Cecil Algerton "Red" Causey (August 11, 1893 – November 11, 1960) was a right-handed Major League Baseball pitcher who played from 1918 to 1922.

Prior to playing professionally, he attended Georgetown High School.

Minor league career
He began his professional career in 1914 with the Savannah Colts. In 32 games with them, he went 18–11. The following season, he went 16–20 for the Portsmouth Truckers (9-6) and Savannah Colts (7-14).
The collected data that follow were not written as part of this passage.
theorem beginRevoke_moves (s : State) (e : RangeEntry) (who : Option (Nat × Word32)) :
    s.Moves (s.beginRevoke e who) [.out, .free, .regs, .power, .mem, .xlate, .queue, .trans, .ports, .ingress, .work, .dirtyLogs,
        .mailboxes, .host, .hostReads, .keys, .checks] := by
  unfold State.beginRevoke
  dsimp -proj only
  exact (dropRangeLines_moves ..).mono.then (modRange_moves ..) |>.then (failAll_moves ..) |>.then (setTrans_moves _ _)
      |>.foldl (fun s h => (turnHeld_moves ..).mono)

theorem queueNumber_moves (s : State) (slice : Nat) (c : Nat) :
    s.Moves (s.queueNumber slice c).1 [.free, .queue] := by
  unfold State.queueNumber
  dsimp -proj only
  split
  · exact (advanceFree_moves ..).mono
  · split
    · exact .refl
    · split
      · exact .refl
      · exact (advanceFree_moves ..).mono.then (advanceFree_moves ..) |>.then (setQueue_moves _ _)

theorem trimGroups_moves (s : State) :
    s.Moves (s.trimGroups) [.queue] := by
  unfold State.trimGroups
  exact setQueue_moves _ _

theorem createQueue_moves (s : State) (slice : Nat) (p : QueueParams) :
    s.Moves (s.createQueue slice p).1 [.free, .queue] := by
  unfold State.createQueue
  split
  · exact .refl
  · dsimp -proj only
    refine .iteFst .refl ?_
    refine .iteFst .refl ?_
    refine .iteFst .refl ?_
    refine .iteFst .refl ?_
    split
    · rename_i heq
      refine State.Moves.trans (.ofPair heq ?_) ?_
      · refine .then ?_ (queueNumber_moves ..)
        refine .iteFst .refl ?_
        exact .iteFst (advanceFree_moves ..).mono .refl
      · exact .refl
    · rename_i heq
      refine State.Moves.trans (.ofPair heq ?_) ?_
      · refine .then ?_ (queueNumber_moves ..)
        refine .iteFst .refl ?_
        exact .iteFst (advanceFree_moves ..).mono .refl
      · exact .ite ((setQueue_moves _ _).mono.then (loadContext_moves ..)) (setQueue_moves _ _).mono

theorem destroyQueue_moves (s : State) (slice : Nat) (n : Nat) :
    s.Moves (s.destroyQueue slice n).1 [.queue, .trans, .filters] := by
  unfold State.destroyQueue
  split
  · exact .refl
  · refine .iteFst .refl ?_
    exact .iteFst .refl ((setQueueTransFilters_moves _ _ _ _).then (trimGroups_moves ..))

/-! ### The operations of Machine/SliceOps.lean -/

theorem resetQueues_moves (s : State) (k : Nat) :
    s.Moves (s.resetQueues k) [.regs, .queue, .trans, .mailboxes, .keys] := by
  unfold State.resetQueues
  dsimp -proj only
  refine .then ?_ (modMailbox_moves ..)
  refine .then ?_ (setQueueTransKeys_moves _ _ _ _)
  exact (bumpBy_moves ..).mono

theorem resetWaiting_moves (s : State) (k : Nat) :
    s.Moves (s.resetWaiting k) [.regs, .xlate, .dirtyLogs] := by
  unfold State.resetWaiting
  exact .ite ((bumpBy_moves ..).mono.then (setXlate_moves _ _) |>.then (setDirtyLogs_moves _ _))
      ((bumpBy_moves ..).mono.then (setXlate_moves _ _))

theorem dropOp_moves (s : State) (o : ConnOp) :
    s.Moves (s.dropOp o) [.xlate] := by
  unfold State.dropOp
  split
  · exact setXlate_moves _ _
  · exact .refl

theorem ackPlaced_moves (s : State) (c : Conn) :
    s.Moves (s.ackPlaced c) [.out, .regs, .trans, .ports, .ingress] := by
  unfold State.ackPlaced
  dsimp -proj only
  refine .foldl ?_ (fun s m => .ite (sendAck_moves ..) .refl)
  exact .foldl .refl (fun s h => (markReceived_moves ..).mono)

theorem endGone_moves (s : State) (c : Conn) :
    s.Moves (s.endGone c) [.out, .regs, .mem, .xlate, .trans, .ports, .ingress] := by
  unfold State.endGone
  dsimp -proj only
  refine .then ?_ (setMemTrans_moves _ _ _)
  refine .then ?_ (modConn_moves ..)
  refine .foldl ?_ (fun t x => (dropOp_moves ..).mono)
  refine .foldl ?_ (fun s x => (endServe_moves ..).mono)
  exact .ite (ackPlaced_moves ..).mono .refl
In 1916, Causey went 19–10 in 38 games with the Waco Navigators, and in 1917 he went 17–13 with a 2.40 ERA in 39 games for the Rochester Red Wings.

Major league career
Causey made his big league debut on April 26, 1918 with the New York Giants. That year, he went 11–6 with a 2.79 ERA in 29 games (18 starts). He began the 1919 campaign with the Giants, going 9–3 with a 3.69 ERA with them. On August 1, he was traded with Johnny Jones, Mickey O'Neil, Joe Oeschger and $55,000 to the Boston Braves for Art Nehf. He went 4–5 with a 4.57 ERA in 10 games for the Braves. Overall, he went 13–8 with a 4.03 ERA in 29 games in 1919.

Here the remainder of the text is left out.